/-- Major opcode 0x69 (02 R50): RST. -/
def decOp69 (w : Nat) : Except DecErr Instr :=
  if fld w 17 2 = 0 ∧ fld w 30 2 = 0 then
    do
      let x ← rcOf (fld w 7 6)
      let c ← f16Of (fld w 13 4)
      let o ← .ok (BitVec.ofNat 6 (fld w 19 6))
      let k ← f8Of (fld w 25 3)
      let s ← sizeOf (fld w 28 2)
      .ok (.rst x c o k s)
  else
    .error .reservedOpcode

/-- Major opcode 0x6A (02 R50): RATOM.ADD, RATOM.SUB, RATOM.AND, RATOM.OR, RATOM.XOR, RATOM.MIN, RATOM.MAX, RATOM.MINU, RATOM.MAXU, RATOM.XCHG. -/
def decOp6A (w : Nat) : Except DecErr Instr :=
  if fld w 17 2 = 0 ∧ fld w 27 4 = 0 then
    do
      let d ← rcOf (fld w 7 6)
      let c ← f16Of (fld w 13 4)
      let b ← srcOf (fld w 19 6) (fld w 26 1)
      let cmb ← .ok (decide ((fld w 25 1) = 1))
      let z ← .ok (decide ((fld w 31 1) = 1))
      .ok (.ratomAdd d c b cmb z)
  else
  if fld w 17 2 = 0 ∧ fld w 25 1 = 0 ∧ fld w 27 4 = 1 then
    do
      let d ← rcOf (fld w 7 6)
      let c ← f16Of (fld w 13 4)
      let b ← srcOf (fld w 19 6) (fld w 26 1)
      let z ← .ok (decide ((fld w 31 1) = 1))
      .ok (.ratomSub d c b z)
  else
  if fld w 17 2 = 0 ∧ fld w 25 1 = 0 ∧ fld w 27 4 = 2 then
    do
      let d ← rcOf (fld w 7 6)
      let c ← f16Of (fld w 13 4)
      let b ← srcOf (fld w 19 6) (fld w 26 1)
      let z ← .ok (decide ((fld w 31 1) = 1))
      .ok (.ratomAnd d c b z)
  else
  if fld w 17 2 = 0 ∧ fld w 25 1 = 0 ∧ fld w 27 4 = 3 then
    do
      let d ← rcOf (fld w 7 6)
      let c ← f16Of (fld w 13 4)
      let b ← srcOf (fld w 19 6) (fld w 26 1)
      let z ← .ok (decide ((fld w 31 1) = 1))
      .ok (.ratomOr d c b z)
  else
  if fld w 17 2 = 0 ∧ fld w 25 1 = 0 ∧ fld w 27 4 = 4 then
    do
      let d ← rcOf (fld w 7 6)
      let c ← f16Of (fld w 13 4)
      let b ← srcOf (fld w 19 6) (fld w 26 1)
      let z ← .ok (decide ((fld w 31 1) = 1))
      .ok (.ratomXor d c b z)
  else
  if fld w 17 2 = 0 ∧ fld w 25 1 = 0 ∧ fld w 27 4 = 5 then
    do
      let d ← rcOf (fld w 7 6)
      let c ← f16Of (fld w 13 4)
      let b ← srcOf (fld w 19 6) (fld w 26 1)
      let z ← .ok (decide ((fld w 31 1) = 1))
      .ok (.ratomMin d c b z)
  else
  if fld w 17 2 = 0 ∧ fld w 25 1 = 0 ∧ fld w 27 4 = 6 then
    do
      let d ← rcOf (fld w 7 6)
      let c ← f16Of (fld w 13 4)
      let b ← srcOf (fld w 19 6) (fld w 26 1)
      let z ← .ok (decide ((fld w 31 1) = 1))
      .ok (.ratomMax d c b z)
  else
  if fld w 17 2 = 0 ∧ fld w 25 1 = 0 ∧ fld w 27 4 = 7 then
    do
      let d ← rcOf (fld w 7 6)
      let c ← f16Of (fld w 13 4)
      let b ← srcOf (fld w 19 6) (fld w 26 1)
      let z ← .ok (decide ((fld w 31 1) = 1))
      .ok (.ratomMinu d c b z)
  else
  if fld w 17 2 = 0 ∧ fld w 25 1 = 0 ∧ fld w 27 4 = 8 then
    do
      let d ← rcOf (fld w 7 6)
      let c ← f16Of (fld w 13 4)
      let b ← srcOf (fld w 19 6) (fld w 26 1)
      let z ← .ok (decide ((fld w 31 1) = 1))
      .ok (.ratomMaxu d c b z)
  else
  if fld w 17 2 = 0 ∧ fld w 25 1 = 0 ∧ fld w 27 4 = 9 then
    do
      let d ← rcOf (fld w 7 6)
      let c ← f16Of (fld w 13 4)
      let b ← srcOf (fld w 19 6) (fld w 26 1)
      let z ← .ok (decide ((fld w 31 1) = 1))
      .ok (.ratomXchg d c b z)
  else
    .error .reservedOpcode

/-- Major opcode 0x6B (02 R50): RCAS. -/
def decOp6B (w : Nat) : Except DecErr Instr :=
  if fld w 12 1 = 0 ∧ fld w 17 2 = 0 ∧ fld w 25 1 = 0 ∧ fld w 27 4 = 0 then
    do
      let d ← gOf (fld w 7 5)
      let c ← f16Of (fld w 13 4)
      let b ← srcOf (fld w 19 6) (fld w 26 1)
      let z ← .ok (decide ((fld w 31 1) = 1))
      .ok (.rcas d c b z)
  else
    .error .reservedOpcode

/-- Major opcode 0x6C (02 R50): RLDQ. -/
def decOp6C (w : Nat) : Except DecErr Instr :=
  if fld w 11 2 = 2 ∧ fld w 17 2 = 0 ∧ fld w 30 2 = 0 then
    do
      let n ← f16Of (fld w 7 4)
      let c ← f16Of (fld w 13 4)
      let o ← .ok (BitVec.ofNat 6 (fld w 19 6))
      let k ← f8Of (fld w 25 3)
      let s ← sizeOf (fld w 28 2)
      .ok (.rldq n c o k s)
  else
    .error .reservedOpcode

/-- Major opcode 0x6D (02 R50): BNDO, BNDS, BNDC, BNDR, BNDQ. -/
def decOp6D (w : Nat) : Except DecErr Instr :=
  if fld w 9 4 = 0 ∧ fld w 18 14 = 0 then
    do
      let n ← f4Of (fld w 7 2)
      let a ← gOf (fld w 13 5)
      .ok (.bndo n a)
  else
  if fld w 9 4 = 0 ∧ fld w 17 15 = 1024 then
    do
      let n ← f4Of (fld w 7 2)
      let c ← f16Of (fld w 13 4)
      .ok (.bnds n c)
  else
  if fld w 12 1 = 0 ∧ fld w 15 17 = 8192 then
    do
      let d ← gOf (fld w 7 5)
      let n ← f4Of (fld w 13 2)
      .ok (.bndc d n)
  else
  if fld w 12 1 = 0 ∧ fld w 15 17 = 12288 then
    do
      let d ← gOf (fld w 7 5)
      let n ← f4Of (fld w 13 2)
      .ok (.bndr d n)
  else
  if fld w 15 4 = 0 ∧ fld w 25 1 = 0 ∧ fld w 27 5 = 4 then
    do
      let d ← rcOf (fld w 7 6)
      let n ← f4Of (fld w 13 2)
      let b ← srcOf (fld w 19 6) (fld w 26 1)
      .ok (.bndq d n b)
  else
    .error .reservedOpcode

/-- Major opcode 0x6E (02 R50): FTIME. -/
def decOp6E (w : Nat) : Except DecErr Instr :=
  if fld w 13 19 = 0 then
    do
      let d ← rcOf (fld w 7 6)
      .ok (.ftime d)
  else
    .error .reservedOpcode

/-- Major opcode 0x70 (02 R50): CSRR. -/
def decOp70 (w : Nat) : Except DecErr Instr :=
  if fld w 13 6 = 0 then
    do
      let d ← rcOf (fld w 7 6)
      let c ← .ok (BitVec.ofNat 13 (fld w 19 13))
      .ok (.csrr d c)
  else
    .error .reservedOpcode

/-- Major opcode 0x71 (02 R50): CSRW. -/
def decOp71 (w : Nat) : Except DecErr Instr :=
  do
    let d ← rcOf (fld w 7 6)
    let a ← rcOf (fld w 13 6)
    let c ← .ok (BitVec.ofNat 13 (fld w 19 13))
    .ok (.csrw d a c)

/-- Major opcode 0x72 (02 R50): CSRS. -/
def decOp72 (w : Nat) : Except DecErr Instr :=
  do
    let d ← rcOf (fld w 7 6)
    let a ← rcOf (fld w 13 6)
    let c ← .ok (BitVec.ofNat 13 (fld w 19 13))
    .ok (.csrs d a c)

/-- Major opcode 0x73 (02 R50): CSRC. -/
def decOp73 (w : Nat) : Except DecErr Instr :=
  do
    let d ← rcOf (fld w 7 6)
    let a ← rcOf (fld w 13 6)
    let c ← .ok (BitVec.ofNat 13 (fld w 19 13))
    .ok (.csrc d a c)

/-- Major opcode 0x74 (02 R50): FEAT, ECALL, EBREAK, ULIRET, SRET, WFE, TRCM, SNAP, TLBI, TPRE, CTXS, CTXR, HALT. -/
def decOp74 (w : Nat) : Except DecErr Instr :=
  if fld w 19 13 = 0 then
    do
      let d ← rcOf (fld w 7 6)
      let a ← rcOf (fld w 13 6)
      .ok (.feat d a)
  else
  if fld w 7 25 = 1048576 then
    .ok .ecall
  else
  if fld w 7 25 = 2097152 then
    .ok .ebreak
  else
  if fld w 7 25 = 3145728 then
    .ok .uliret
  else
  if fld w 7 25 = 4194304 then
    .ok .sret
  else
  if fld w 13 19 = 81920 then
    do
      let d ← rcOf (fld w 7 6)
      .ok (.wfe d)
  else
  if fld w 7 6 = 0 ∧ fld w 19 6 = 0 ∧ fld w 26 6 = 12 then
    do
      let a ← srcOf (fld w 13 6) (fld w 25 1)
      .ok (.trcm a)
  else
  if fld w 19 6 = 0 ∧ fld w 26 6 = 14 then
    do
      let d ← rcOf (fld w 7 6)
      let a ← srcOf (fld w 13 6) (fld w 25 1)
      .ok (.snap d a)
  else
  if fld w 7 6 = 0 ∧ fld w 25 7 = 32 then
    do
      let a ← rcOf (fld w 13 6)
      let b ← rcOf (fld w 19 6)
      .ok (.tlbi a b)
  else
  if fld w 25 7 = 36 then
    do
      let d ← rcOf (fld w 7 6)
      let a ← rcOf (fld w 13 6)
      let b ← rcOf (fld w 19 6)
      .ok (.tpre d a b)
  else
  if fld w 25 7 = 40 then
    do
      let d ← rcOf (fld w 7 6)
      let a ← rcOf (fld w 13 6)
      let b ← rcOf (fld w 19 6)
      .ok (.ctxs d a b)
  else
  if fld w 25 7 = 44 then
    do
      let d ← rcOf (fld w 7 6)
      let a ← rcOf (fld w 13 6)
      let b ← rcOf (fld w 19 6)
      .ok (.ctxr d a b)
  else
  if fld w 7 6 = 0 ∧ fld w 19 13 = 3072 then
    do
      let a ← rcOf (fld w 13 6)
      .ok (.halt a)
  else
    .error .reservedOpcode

-----

- _Exercise aim_: Scan the entries for lines holding the string "Instr", then copy every one of them.

- _Expected answer_:
def decOp69 (w : Nat) : Except DecErr Instr :=
def decOp6A (w : Nat) : Except DecErr Instr :=
def decOp6B (w : Nat) : Except DecErr Instr :=
def decOp6C (w : Nat) : Except DecErr Instr :=
def decOp6D (w : Nat) : Except DecErr Instr :=
def decOp6E (w : Nat) : Except DecErr Instr :=
def decOp70 (w : Nat) : Except DecErr Instr :=
def decOp71 (w : Nat) : Except DecErr Instr :=
def decOp72 (w : Nat) : Except DecErr Instr :=
def decOp73 (w : Nat) : Except DecErr Instr :=
def decOp74 (w : Nat) : Except DecErr Instr :=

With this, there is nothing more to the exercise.